These SIC code characteristics are expected to vary with additional years of data or subsequent exports of previous reports, as Data Axle may update their database over time. It will therefore be important to process these columns from a raw data export prior to beginning any analysis or data validation.

All unique SIC values for a given ABI and address will be retained and expanded as overflow columns. The primary encoding will be constrained to ensure it remains consistent with qualifying classifiers, while all additional SIC columns will represent any other unique SIC values present.

Handling Additional Metadata

In the previous section, two encodings were examined: NAICS and SIC. NAICS remained uninformative, while SIC provided additional important outlet details (described above). The remaining metadata fall into two handling categories:

  1. Metadata not directly relevant to the current project. These fields will be retained with no effort made to clean or validate the values.

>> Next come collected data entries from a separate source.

/-- Settles O4: the write is one of the cell that `phys` names, and `phys` is R21's table. -/
theorem aWrittenRegisterReadsBackAndNoOtherChanges : Obligations.AWrittenRegisterReadsBackAndNoOtherChanges := by
  intro s i j v hi
  refine ⟨s.readReg_writeReg hi j v, ?_⟩
  rw [s.writeReg_of_lt hi]
  refine ⟨rfl, _, (s.setCell_frame _ v).1, fun h => ⟨_, phys_of_lt_eight _ h, rfl⟩,
    fun h8 h13 => phys_of_banked s.cpsr.m (i := ⟨i.val, hi⟩) h8 h13, fun mode hmode => ⟨fun h13 => ?_, fun h14 => ?_⟩⟩
  · rw [← bankOf_bits, ← hmode]
    exact (phys_eq_sp_iff ..).mpr ⟨h13, rfl⟩
  · rw [← bankOf_bits, ← hmode]
    exact (phys_eq_lr_iff ..).mpr ⟨h14, rfl⟩

/-- Settles O5: the two writes of the CPSR leave the status as it was, and the write between them goes to a cell that the
first mode does not name. -/
theorem aModeRoundTripKeepsTheVisibleRegisters : Obligations.AModeRoundTripKeepsTheVisibleRegisters := by
  intro s a b x ha hbank
  set t : State := { s with cpsr := { s.cpsr with m := b.bits } }
  have hwrite : t.writeReg 13 x = t.setCell (.sp b.bank) x := by
    rw [t.writeReg_of_lt (by decide), ← bankOf_bits]
    rfl
  refine ⟨t, { t.writeReg 13 x with cpsr := s.cpsr }, writeCpsr_toWord b.bits_legal s, rfl,
    writeCpsr_toWord (ha ▸ a.bits_legal) _, rfl, fun i => ?_, ?_⟩
  · rw [hwrite]
    by_cases hi : i.val < 15
    · have hne : phys s.cpsr.m ⟨i.val, hi⟩ ≠ .sp b.bank := by
        rw [Ne, phys_eq_sp_iff, ha, bankOf_bits]
        exact fun h => hbank h.2
      exact State.readReg_congr (s := s) (t := { t.setCell (.sp b.bank) x with cpsr := s.cpsr }) rfl hi
        ((t.setCell_cell (.sp b.bank) _ x).trans (if_neg hne))
    · simp [State.readReg, hi, State.pcRead, t]
  · rw [t.readReg_writeReg (by decide), if_pos rfl]

end

section
/-! Exceptions (60_exceptions.md): what an entry leaves, from whatever work came before it, and what a return restores. -/

namespace Sys2Proof.Machine

/-! ### The frame of an entry -/

theorem SameCellsExcept.refl (s : State) : SameCellsExcept [] s s := fun _ _ => rfl

/-- An entry from `m`, which differs from `s` in no more than the listed cells, memory and the accesses. -/
theorem State.entered_entersSpoiling {cs : List Cell} {s m : State} {base : Word} (e : ExceptionKind) (lr : Word)
    (hcells : SameCellsExcept cs s m) (hcpsr : m.cpsr = s.cpsr) (hsys : SameSystem s m)
    (hb : s.vectorBase = some base) : EntersSpoiling cs e lr s (m.entered e lr base) := by
  obtain ⟨hcfg, hspsr, hlines, hcoproc⟩ := hsys
  refine ⟨?_, fun c hc => ?_, ?_, fun x hx => ?_, rfl, rfl, rfl, ?_, ?_, ?_, ⟨base, hb, rfl⟩, ?_, hcfg, hcoproc⟩
  · rw [State.entered_cell, if_pos rfl]
  · obtain ⟨hlr, hcs⟩ := not_or.mp (mt List.mem_cons.mpr hc)
    rw [State.entered_cell, if_neg hlr]
    exact hcells c hcs
  · rw [State.entered_spsr, Spsrs.get_set, if_pos rfl, hcpsr]
  · rw [State.entered_spsr, Spsrs.get_set, if_neg hx, hspsr]
  · rw [State.entered_cpsr, hcpsr]
  · rw [SameFlags, State.entered_cpsr, hcpsr]
    exact ⟨rfl, rfl, rfl, rfl⟩
  · rw [State.entered_cpsr, hcpsr]
  · rw [State.entered_lines, hlines]

/-- An entry at once changes nothing else. -/
theorem State.entered_enters (s : State) (e : ExceptionKind) (lr : Word) {base : Word} (hb : s.vectorBase = some base) :
    Enters e lr s (s.entered e lr base) :=
  ⟨s.entered_entersSpoiling e lr (SameCellsExcept.refl s) rfl ⟨rfl, rfl, rfl, rfl⟩ hb, fun _ => rfl⟩

theorem State.entered_noAccess (s : State) (e : ExceptionKind) (lr base : Word) : NoAccess s (s.entered e lr base) :=
  ⟨rfl, rfl, rfl, rfl⟩

theorem State.vectorBase_of_legal {s : State} (h : s.vectorsLegal) : ∃ base, s.vectorBase = some base :=
  Option.ne_none_iff_exists'.mp h

/-- A raised exception is entered with the link A + 2 plus the offset (R15, R227), where the vector base is legal. -/
theorem raise_entered {e : ExceptionKind} (he : e.raisable) {s : State} {base : Word} (hb : s.vectorBase = some base) :
    raise e s = .next (s.entered e (s.pc + e.offset s.cfg s.cpsr.t) base) :=
  enter_unmasked s.pc (he.unmasked s).2.2 hb

/-- An exception raised at once by an instruction. -/
theorem raise_enters {e : ExceptionKind} (he : e.raisable) {s : State} (hv : s.vectorsLegal) :
    ∃ t, raise e s = .next t ∧ Enters e (s.pc + e.offset s.cfg s.cpsr.t) s t ∧ NoAccess s t := by
  obtain ⟨base, hb⟩ := State.vectorBase_of_legal hv
  exact ⟨_, raise_entered he hb, s.entered_enters e _ hb, s.entered_noAccess ..⟩

/-! ### Masks, offsets and the vector base -/

/-- The two kinds with a mask bit (R224). -/
theorem State.masked_iff (s : State) (e : ExceptionKind) :
    s.masked e = true ↔ (e = .fiq ∧ s.cpsr.f = true) ∨ (e = .irq ∧ s.cpsr.i = true) := by
  cases e <;> simp [State.masked]

theorem enter_masked {e : ExceptionKind} (p : Word) {s : State} (h : s.masked e = true) : enter e p s = .next s :=
  if_pos h

/-- An unmasked kind under an answer of slot 15 outside the contract (R229). -/
theorem enter_badVectorBase {e : ExceptionKind} (p : Word) {s : State} (hm : s.masked e = false)
    (hb : s.vectorBase = none) : enter e p s = .refused .badVectorBase := by
  simp [enter, hm, hb]

/-- The kinds whose link is the pc value itself in both states (R220). -/
theorem offset_eq_zero {e : ExceptionKind} (he : e = .reset ∨ e = .undefined ∨ e = .swi) (c : Config) (t : Bool) :
    e.offset c t = 0#32 := by
  obtain rfl | rfl | rfl := he <;> cases t <;> rfl

theorem State.vectorBase_of_empty {s : State} (h : s.coproc[15] = none) : s.vectorBase = some 0x00000000#32 := by
  simp only [State.vectorBase, h]

theorem State.vectorBase_of_handle {s : State} {h : Coproc} (hs : s.coproc[15] = some h) : s.vectorBase =
    if h.exceptionVector = 0x00000000#32 ∨ h.exceptionVector = 0xFFFF0000#32 then some h.exceptionVector else none := by
  simp only [State.vectorBase, hs]

/-! ### The return -/

/-- In the target's mode the SPSR is the target's (R28, R30). -/
theorem spsrFor_target (x : ExcMode) (s : State) : spsrFor x.bits s = .ok (s.spsr.get x) := by cases x <;> rfl

/-- A return in an exception's mode, to a status in a legal mode (R233). -/
theorem returnFromException_eq {s : State} {x : ExcMode} (hm : s.cpsr.m = x.bits)
    (hl : Mode.ofBits (s.spsr.get x).m ≠ none) (target : Word) :
    returnFromException target s = .next ({ s with cpsr := s.spsr.get x }.resumeAt target) := by
  rw [returnFromException, hm, spsrFor_target]
  simp only [writeCpsr_toWord hl]

end Sys2Proof.Machine

open Sys2Proof Sys2Proof.Machine

/-- Settles O46: the three cases are a masked interrupt, a legal vector base, and a base outside the contract. -/
theorem theEntrySequence : Obligations.TheEntrySequence := by
  intro s e p
  rw [← s.masked_iff e, Bool.not_eq_true]
  refine ⟨enter_masked p, fun hm hv => ?_, fun hm hv => enter_badVectorBase p hm (not_not.mp hv)⟩
  obtain ⟨base, hb⟩ := State.vectorBase_of_legal hv
  exact ⟨_, enter_unmasked p hm hb, s.entered_enters e _ hb, s.entered_noAccess ..⟩

/-- Settles O47: the rows of the table one by one, and the three answers of slot 15. -/
theorem theExceptionTable : Obligations.TheExceptionTable := by
  refine ⟨fun c e m vector arm thumb f h => ?_, fun s => ⟨State.vectorBase_of_empty, fun h hs => ?_⟩⟩
  · simp only [List.mem_cons, List.not_mem_nil, or_false, Prod.mk.injEq] at h
    rcases h with ⟨rfl, rfl, rfl, rfl, rfl, rfl⟩ | ⟨rfl, rfl, rfl, rfl, rfl, rfl⟩ | ⟨rfl, rfl, rfl, rfl, rfl, rfl⟩ |
      ⟨rfl, rfl, rfl, rfl, rfl, rfl⟩ | ⟨rfl, rfl, rfl, rfl, rfl, rfl⟩ | ⟨rfl, rfl, rfl, rfl, rfl, rfl⟩ |
      ⟨rfl, rfl, rfl, rfl, rfl, rfl⟩ | ⟨rfl, rfl, rfl, rfl, rfl, rfl⟩
    all_goals exact ⟨rfl, rfl, rfl, rfl, rfl⟩
  · rw [State.vectorBase_of_handle hs]
    exact ⟨fun hv => if_pos hv, fun h0 h1 => if_neg (not_or.mpr ⟨h0, h1⟩)⟩

/-- Settles O44: SWI is raised whatever its comment, and its link has no offset. -/
theorem softwareInterruptEntersSupervisor : Obligations.SoftwareInterruptEntersSupervisor := by
  intro s imm8 hv
  obtain ⟨base, hb⟩ := State.vectorBase_of_legal hv
  have hentered := raise_entered (e := .swi) (.inr (.inl rfl)) hb
  rw [offset_eq_zero (.inr (.inr rfl)), BitVec.add_zero] at hentered
  refine ⟨_, hentered, s.entered_enters .swi _ hb, s.entered_noAccess .., rfl, rfl, fun hempty => ?_⟩
  rw [State.vectorBase_of_empty hempty, Option.some.injEq] at hb
  rw [← hb]
  rfl

/-- Settles O45: each of the encodings raises Undefined, whose link has no offset; 0xBE raises PrefetchAbort, whose offset
in Thumb state is 2. -/
theorem undefinedEncodingsEnterUndefined : Obligations.UndefinedEncodingsEnterUndefined := by
  intro s i b8 b9 b10 b11 rs sbz hv
  refine ⟨fun hi => ?_, fun harch hbkpt hbit ht => ?_⟩
  · have hexec : exec i s = raise .undefined s := by
      rcases hi with rfl | rfl | rfl | rfl | rfl | ⟨rfl, hbkpt⟩ | ⟨rfl, harch⟩ | ⟨rfl, harch⟩
      case inr.inr.inr.inr.inr.inl =>
        refine if_neg ?_
        rintro ⟨harch, hbit, hpre⟩
        simp only [harch, hbit, hpre, reduceCtorEq, Bool.false_eq_true, or_self] at hbkpt
      case inr.inr.inr.inr.inr.inr.inl => simp only [exec, execBlxReg, harch]
      case inr.inr.inr.inr.inr.inr.inr => simp only [exec, execBlxSuffix, harch]
      all_goals rfl
    have henters := raise_enters undefined_raisable hv
    rw [offset_eq_zero (.inr (.inl rfl)), BitVec.add_zero] at henters
    rw [hexec]
    exact henters
  · have hexec : exec (.udfBEBF b9) s = raise .prefetchAbort s := if_pos ⟨harch, hbit, hbkpt⟩
    have henters := raise_enters (e := .prefetchAbort) (.inr (.inr (.inl rfl))) hv
    rw [ht] at henters
    rw [hexec]
    exact henters

/-- Settles O48: the entry left the status in the target's SPSR and wrote one R14, so the return restores the status and
with it the view, in which only a target R14 of the interrupted mode's own differs. -/
theorem aReturnRestoresTheInterruptedState : Obligations.AReturnRestoresTheInterruptedState := by
  intro s t e p x hlegal hm h
  obtain ⟨hm', _⟩ | ⟨base, _, _, rfl⟩ := enter_cases h
  · rw [hm] at hm'
    cases hm'
  have hget : ((s.entered e (p + e.offset s.cfg s.cpsr.t) base).spsr.get e.target) = s.cpsr := by
    rw [State.entered_spsr, Spsrs.get_set, if_pos rfl]
  refine ⟨_, returnFromException_eq (x := e.target) rfl (by rw [hget]; exact hlegal) x, hget, ?_,
    fun i hi hne => ?_, fun _ => rfl, rfl⟩
  · rw [hget]
    rfl
  · refine State.readReg_congr (congrArg Psr.m hget) hi ((s.entered_cell e _ base _).trans (if_neg fun hc => ?_))
    obtain ⟨h14, hbank⟩ := (phys_eq_lr_iff ..).mp hc
    exact hne h14 hbank

/-- Settles O49: Reset has no mask and no offset. -/
theorem resetEntersSupervisorAtTheResetVector : Obligations.ResetEntersSupervisorAtTheResetVector := by
  intro s hv
  obtain ⟨base, hb⟩ := State.vectorBase_of_legal hv
  have hentered := enter_unmasked (e := .reset) s.pc rfl hb
  rw [offset_eq_zero (.inl rfl), BitVec.add_zero] at hentered
  refine ⟨_, hentered, s.entered_enters .reset _ hb, s.entered_noAccess .., rfl, rfl, rfl, Bool.or_true _, ?_⟩
  rw [hb, State.entered_pc]
  exact congrArg some (BitVec.add_zero base).symm

/-- Settles O50: the state is one literal, and each part of the statement is read off it. -/
theorem theStateAfterReset : Obligations.TheStateAfterReset :=
  ⟨⟨_, rfl, rfl⟩, rfl, rfl, rfl, rfl, rfl, rfl, rfl, by decide, rfl⟩

end

section
/-! Address operands and what one access comes to (20_memory.md; 43_load_store.md): an answered load or store with its
frame, and the DataAbort of an aborted one. -/

namespace Sys2Proof.Machine

/-! ### Offsets (30_encoding.md R92) -/

/-- A zero-extended immediate times a factor is the factor times its number. -/
theorem zeroExtend_mul_eq_ofNat {w : Nat} (i : BitVec w) (k : Nat) :
    i.zeroExtend 32 * BitVec.ofNat 32 k = BitVec.ofNat 32 (k * i.toNat) := by
  rw [Nat.mul_comm, BitVec.ofNat_mul, BitVec.ofNat_toNat]

theorem offset5_eq_ofNat (i : BitVec 5) : offset5 i = BitVec.ofNat 32 i.toNat := (BitVec.ofNat_toNat 32 i).symm

theorem offset5x2_eq_ofNat (i : BitVec 5) : offset5x2 i = BitVec.ofNat 32 (2 * i.toNat) := zeroExtend_mul_eq_ofNat i 2

theorem offset5x4_eq_ofNat (i : BitVec 5) : offset5x4 i = BitVec.ofNat 32 (4 * i.toNat) := zeroExtend_mul_eq_ofNat i 4

theorem offset7x4_eq_ofNat (i : BitVec 7) : offset7x4 i = BitVec.ofNat 32 (4 * i.toNat) := zeroExtend_mul_eq_ofNat i 4

theorem offset8x4_eq_ofNat (i : BitVec 8) : offset8x4 i = BitVec.ofNat 32 (4 * i.toNat) := zeroExtend_mul_eq_ofNat i 4

theorem State.addrSp_eq (s : State) (i : BitVec 8) : s.addrSp i = s.sp + BitVec.ofNat 32 (4 * i.toNat) := by
  rw [State.addrSp, offset8x4_eq_ofNat]

theorem State.addrPc_eq (s : State) (i : BitVec 8) :
    s.addrPc i = ((s.pc + 2#32) &&& 0xFFFFFFFD#32) + BitVec.ofNat 32 (4 * i.toNat) := by
  rw [State.addrPc, offset8x4_eq_ofNat]
  rfl

/-! ### Bytes of a word -/

/-- A word is its four bytes. -/
theorem eq_of_bytes {v w : Word} (h : ∀ k, k < 4 → v.extractLsb' (8 * k) 8 = w.extractLsb' (8 * k) 8) : v = w := by
  apply BitVec.eq_of_getLsbD_eq
  intro i hi
  have hbyte := congrArg (fun b : Byte => b.getLsbD (i % 8)) (h (i / 8) (by omega))
  simp only [BitVec.getLsbD_extractLsb', Nat.div_add_mod, Nat.mod_lt i (by decide : 0 < 8), decide_true,
    Bool.true_and] at hbyte
  exact hbyte

/-- What an access of a width carries is a remainder (R13). -/
theorem Width.trim_toNat (w : Width) (v : Word) : (w.trim v).toNat = v.toNat % 2 ^ (8 * w.bytes) := by
  have := v.isLt
  cases w <;> simp [Width.trim, Width.bytes] <;> omega

theorem Memory.read_byte (m : List Host.Cell) (w : Width) (a : Word) {k : Nat} (hk : k < w.bytes) :
    (Memory.read m w a).extractLsb' (8 * k) 8 = Memory.byte m (a + BitVec.ofNat 32 k) := by
  cases w with
  | byte =>
    obtain rfl : k = 0 := by simp only [Width.bytes] at hk; omega
    ext i hi
    simp [Memory.read]
    grind
  | half =>
    have h : k = 0 ∨ k = 1 := by simp only [Width.bytes] at hk; omega
    rcases h with rfl | rfl <;> ext i hi <;> simp [Memory.read] <;> grind
  | word => exact Memory.read_word_byte m a k hk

  2. Metadata supplying additional location details, such as county code, census block, and FIPS codes. These fields will be assessed for validation in subsequent steps while being handled similarly to category (a). Note that attributed census block and related fields may not translate directly to specific decennial maps, potentially necessitating reference to an external database.

As described above, metadata can vary by location and across the years a business was recorded. As no cleaning or validation effort is being applied to category (a), both location and year-level variation will be retained. The same approach will apply to category (b), with the addition of Boolean validation checks to capture:

  • Whether the same location outcome spans the complete expected date range.

  • Whether multiple location outcomes are associated with the same address.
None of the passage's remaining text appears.